Marketers told to ‘hold their nerve’ as budgets drop at fastest rate since last recession

The latest IPA Bellwether survey shows the coronavirus pandemic has caused broad-based cuts to all forms of marketing activity, but this is a “high risk strategy” and marketers are being urged to think twice before pulling spend.

UK marketing budgets have experienced their biggest reduction since the 2009 global financial crisis as emergency measures to stem the spread of Covid-19 puts a sudden halt to consumer and business spending.

Data from the IPA Bellwether Report for the first quarter of 2020, which was compiled between 2 and 27 March, shows a net balance of -6.1% of companies revised their total marketing budgets lower.

This is a notable swing from the final quarter of 2019, where the net balance stood at 4%. In March, 25% of panel members recorded a budget cut and 18.9% signalled growth.

Market research was the worst-performing category of the survey in the first quarter with a net balance of 21% revising their budgets down, followed by events (-15.9%) and public relations (-14.3%).

None of the broad slices of total marketing budgets saw growth, with direct marketing and sales promotions observing the slowest reductions at -6.6% and -7.2% respectively. The key brand-building category, main media, recorded its strongest downward revision since 2009, with a net balance of 9.9% saying budgets are being reduced.

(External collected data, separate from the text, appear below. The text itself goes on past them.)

-- ==== Sys2Proof/Laws/State.lean ====
section
/-! SUPPORT. One lemma per field per update of the state, true by definition, so that no later proof unfolds a record
update; the accessors that an update leaves alone; and what an accessor reads after the update of its own table. -/
namespace Sys2Proof.Machine
set_option Elab.async false
variable (s : State)

/-! ### updLink -/

@[simp] theorem updLink_pending (n : Nat) (f : LinkRec → LinkRec) : (updLink s n f).pending = s.pending := rfl
@[simp] theorem updLink_clk (n : Nat) (f : LinkRec → LinkRec) : (updLink s n f).clk = s.clk := rfl
@[simp] theorem updLink_pwr (n : Nat) (f : LinkRec → LinkRec) : (updLink s n f).pwr = s.pwr := rfl
@[simp] theorem updLink_mp (n : Nat) (f : LinkRec → LinkRec) : (updLink s n f).mp = s.mp := rfl
@[simp] theorem updLink_sag (n : Nat) (f : LinkRec → LinkRec) : (updLink s n f).sag = s.sag := rfl
@[simp] theorem updLink_hq (n : Nat) (f : LinkRec → LinkRec) : (updLink s n f).hq = s.hq := rfl
@[simp] theorem updLink_pl (n : Nat) (f : LinkRec → LinkRec) : (updLink s n f).pl = s.pl := rfl
@[simp] theorem updLink_dr (n : Nat) (f : LinkRec → LinkRec) : (updLink s n f).dr = s.dr := rfl
@[simp] theorem updLink_ecc (n : Nat) (f : LinkRec → LinkRec) : (updLink s n f).ecc = s.ecc := rfl
@[simp] theorem updLink_wr (n : Nat) (f : LinkRec → LinkRec) : (updLink s n f).wr = s.wr := rfl
@[simp] theorem updLink_ig (n : Nat) (f : LinkRec → LinkRec) : (updLink s n f).ig = s.ig := rfl
@[simp] theorem updLink_hl (n : Nat) (f : LinkRec → LinkRec) : (updLink s n f).hl = s.hl := rfl
@[simp] theorem updLink_pp (n : Nat) (f : LinkRec → LinkRec) : (updLink s n f).pp = s.pp := rfl
@[simp] theorem updLink_th (n : Nat) (f : LinkRec → LinkRec) : (updLink s n f).th = s.th := rfl
@[simp] theorem updLink_kp (n : Nat) (f : LinkRec → LinkRec) : (updLink s n f).kp = s.kp := rfl
@[simp] theorem updLink_ev (n : Nat) (f : LinkRec → LinkRec) : (updLink s n f).ev = s.ev := rfl
@[simp] theorem updLink_cn (n : Nat) (f : LinkRec → LinkRec) : (updLink s n f).cn = s.cn := rfl
@[simp] theorem updLink_live (n : Nat) (f : LinkRec → LinkRec) : (updLink s n f).live = s.live := rfl
@[simp] theorem updLink_shadow (n : Nat) (f : LinkRec → LinkRec) : (updLink s n f).shadow = s.shadow := rfl
@[simp] theorem updLink_freeCtr (n : Nat) (f : LinkRec → LinkRec) : (updLink s n f).freeCtr = s.freeCtr := rfl
@[simp] theorem updLink_ln_seqs (n : Nat) (f : LinkRec → LinkRec) : (updLink s n f).ln.seqs = s.ln.seqs := rfl
@[simp] theorem updLink_ln_blanks (n : Nat) (f : LinkRec → LinkRec) : (updLink s n f).ln.blanks = s.ln.blanks := rfl
@[simp] theorem updLink_ln_buffers (n : Nat) (f : LinkRec → LinkRec) : (updLink s n f).ln.buffers = s.ln.buffers := rfl
@[simp] theorem updLink_ln_coneRegs (n : Nat) (f : LinkRec → LinkRec) : (updLink s n f).ln.coneRegs = s.ln.coneRegs := rfl
@[simp] theorem updLink_ln_restUntil (n : Nat) (f : LinkRec → LinkRec) : (updLink s n f).ln.restUntil = s.ln.restUntil := rfl
@[simp] theorem updLink_ln_buses (n : Nat) (f : LinkRec → LinkRec) : (updLink s n f).ln.buses = s.ln.buses := rfl
@[simp] theorem updLink_ln_work (n : Nat) (f : LinkRec → LinkRec) : (updLink s n f).ln.work = s.ln.work := rfl
@[simp] theorem updLink_ln_complQ (n : Nat) (f : LinkRec → LinkRec) : (updLink s n f).ln.complQ = s.ln.complQ := rfl
@[simp] theorem updLink_ln_removing (n : Nat) (f : LinkRec → LinkRec) : (updLink s n f).ln.removing = s.ln.removing := rfl
@[simp] theorem updLink_ln_onlining (n : Nat) (f : LinkRec → LinkRec) : (updLink s n f).ln.onlining = s.ln.onlining := rfl
@[simp] theorem updLink_ln_chartGen (n : Nat) (f : LinkRec → LinkRec) : (updLink s n f).ln.chartGen = s.ln.chartGen := rfl
@[simp] theorem rankPl_updLink (n : Nat) (f : LinkRec → LinkRec) (k : Nat) : rankPl (updLink s n f) k = rankPl s k := rfl
@[simp] theorem stripe_updLink (n : Nat) (f : LinkRec → LinkRec) (k : Nat) : stripe (updLink s n f) k = stripe s k := rfl
@[simp] theorem rankEcc_updLink (n : Nat) (f : LinkRec → LinkRec) (k : Nat) : rankEcc (updLink s n f) k = rankEcc s k := rfl
@[simp] theorem rot_updLink (n : Nat) (f : LinkRec → LinkRec) (k : Nat) : rot (updLink s n f) k = rot s k := rfl
@[simp] theorem region_updLink (n : Nat) (f : LinkRec → LinkRec) (k : Nat) : region (updLink s n f) k = region s k := rfl
@[simp] theorem migSlot_updLink (n : Nat) (f : LinkRec → LinkRec) (k : Nat) : migSlot (updLink s n f) k = migSlot s k := rfl
@[simp] theorem zone_updLink (n : Nat) (f : LinkRec → LinkRec) (k : Nat) : zone (updLink s n f) k = zone s k := rfl
@[simp] theorem domainKey_updLink (n : Nat) (f : LinkRec → LinkRec) (k : Nat) : domainKey (updLink s n f) k = domainKey s k := rfl
@[simp] theorem linkWear_updLink (n : Nat) (f : LinkRec → LinkRec) (k : Nat) : linkWear (updLink s n f) k = linkWear s k := rfl
@[simp] theorem capQ_updLink (n : Nat) (f : LinkRec → LinkRec) (k : Nat) : capQ (updLink s n f) k = capQ s k := rfl
@[simp] theorem mon_updLink (n : Nat) (f : LinkRec → LinkRec) (k : Nat) : mon (updLink s n f) k = mon s k := rfl
@[simp] theorem pipe_updLink (n : Nat) (f : LinkRec → LinkRec) (k : Nat) : pipe (updLink s n f) k = pipe s k := rfl
@[simp] theorem cfg_updLink (n : Nat) (f : LinkRec → LinkRec) (k : Nat) : cfg (updLink s n f) k = cfg s k := rfl
@[simp] theorem cfgShadow_updLink (n : Nat) (f : LinkRec → LinkRec) (k : Nat) : cfgShadow (updLink s n f) k = cfgShadow s k := rfl
@[simp] theorem readByte_updLink (n : Nat) (f : LinkRec → LinkRec) (k : Nat) : readByte (updLink s n f) k = readByte s k := rfl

Brands that hold their nerve will gain extra share of voice which will achieve competitive gains.

Paul Bainsfair, IPA

Bellwether respondents are more optimistic about their 2020/21 financial year budget plans, however, which shows expectations for a sharp rise in total marketing budgets over the coming year.

A net balance of +16.2% of firms anticipate higher spending allocations over the next 12 months, suggesting many companies plan to grow their businesses and brands.  A number of companies also expressed a determination to tackle the current challenging economic climate, which they expect to be short-lived.

Encouragingly, the crucial main media advertising segment recorded the strongest forecasts, with a net balance of 8.4% of companies expecting upward budget revisions. Events marketing budgets are also set to see growth (net balance of 6.3%) once public health restrictions are relaxed. Modest upward revisions to direct marketing budgets are forecast (net balance of 3.7%), while the outlook for public relations was narrowly positive (net balance of 0.6%).

Sentiment around own-company prospects moved into negative territory, reversing the marginal improvement seen at the end of last year which followed the partial decline of political uncertainty after the general election.

A net balance of 26.0% of firms felt less optimistic towards their company-specific financial prospects, down sharply from the 1.0% which felt more optimistic in the previous quarter and the lowest since the global financial crisis in 2009. Almost half (46%) of panel members were pessimistic, compared to approximately 20% who still foresee growth.

Industry-wide financial prospects were also down sharply as a net balance of 42.0% of surveyed firms were downbeat compared to three months ago. This was a steep decline from Q4, where the net balance stood at -21.0% and marked the weakest reading since 2011. The 11.5% of firms which viewed the prospects for their industries in a positive light were outweighed by the 53.5% who expect conditions to deteriorate.

Shrinking ad spend to return to growth next year

Given the extreme degree of uncertainty surrounding the UK, and the lack of official data statistics at present, the Bellwether ad spend forecasts could be subject to substantial revision as the impact of coronavirus on the economy becomes clearer.

As it stands, the report has used IHS Markit’s latest forecasts for GDP, consumer spending and business investment – which assume an extended lockdown to May but then a gradual reopening of parts of the economy.

IHS Markit estimates that GDP will contract by 4.3% in 2020 as a result of the coronavirus pandemic. Under this scenario, the historical relationship with ad spend implies a 13.7% decline in spend this year.

However, as the current situation is clearly unprecedented, there is an unusually high degree of uncertainty pinned to these forecasts, with risks tilted to the downside, according to Bellwether.

The best marketers will be upping, not cutting, their budgets

Consequently, 2021 may also pose a difficult year for marketers as the recovery spills over and uncertainty about Brexit creeps back in. The IPA Bellwether report forecasts another modest rise in ad spend rise of 1% year on year, before seeing more “robust” growth in 2022.

“These are undoubtedly the toughest overall trading times that any business and indeed any marketer will have ever experienced, but while we suspect the fuller, sharper extent of this global pandemic to be captured in Q2 data, the hope from this report is that we will see a more upbeat end to the year,” says IPA director general, Paul Bainsfair.

“To achieve this return to growth will require UK marketers to make bold decisions. When recession looms it is understandable if businesses try and shore up short-term profits by cutting variable expenditure, such as advertising.

“However, as our evidence from past downturns shows, unless companies are saving cash simply to survive, or because they can no longer supply advertised services, cutting ad budgets – relative to competitor spend – is a high risk strategy. Such a move exposes firms to losing market share, foregoing sales and delaying the recovery of profits in the long term. Those brands that hold their nerve will gain extra share of voice which will achieve competitive gains.”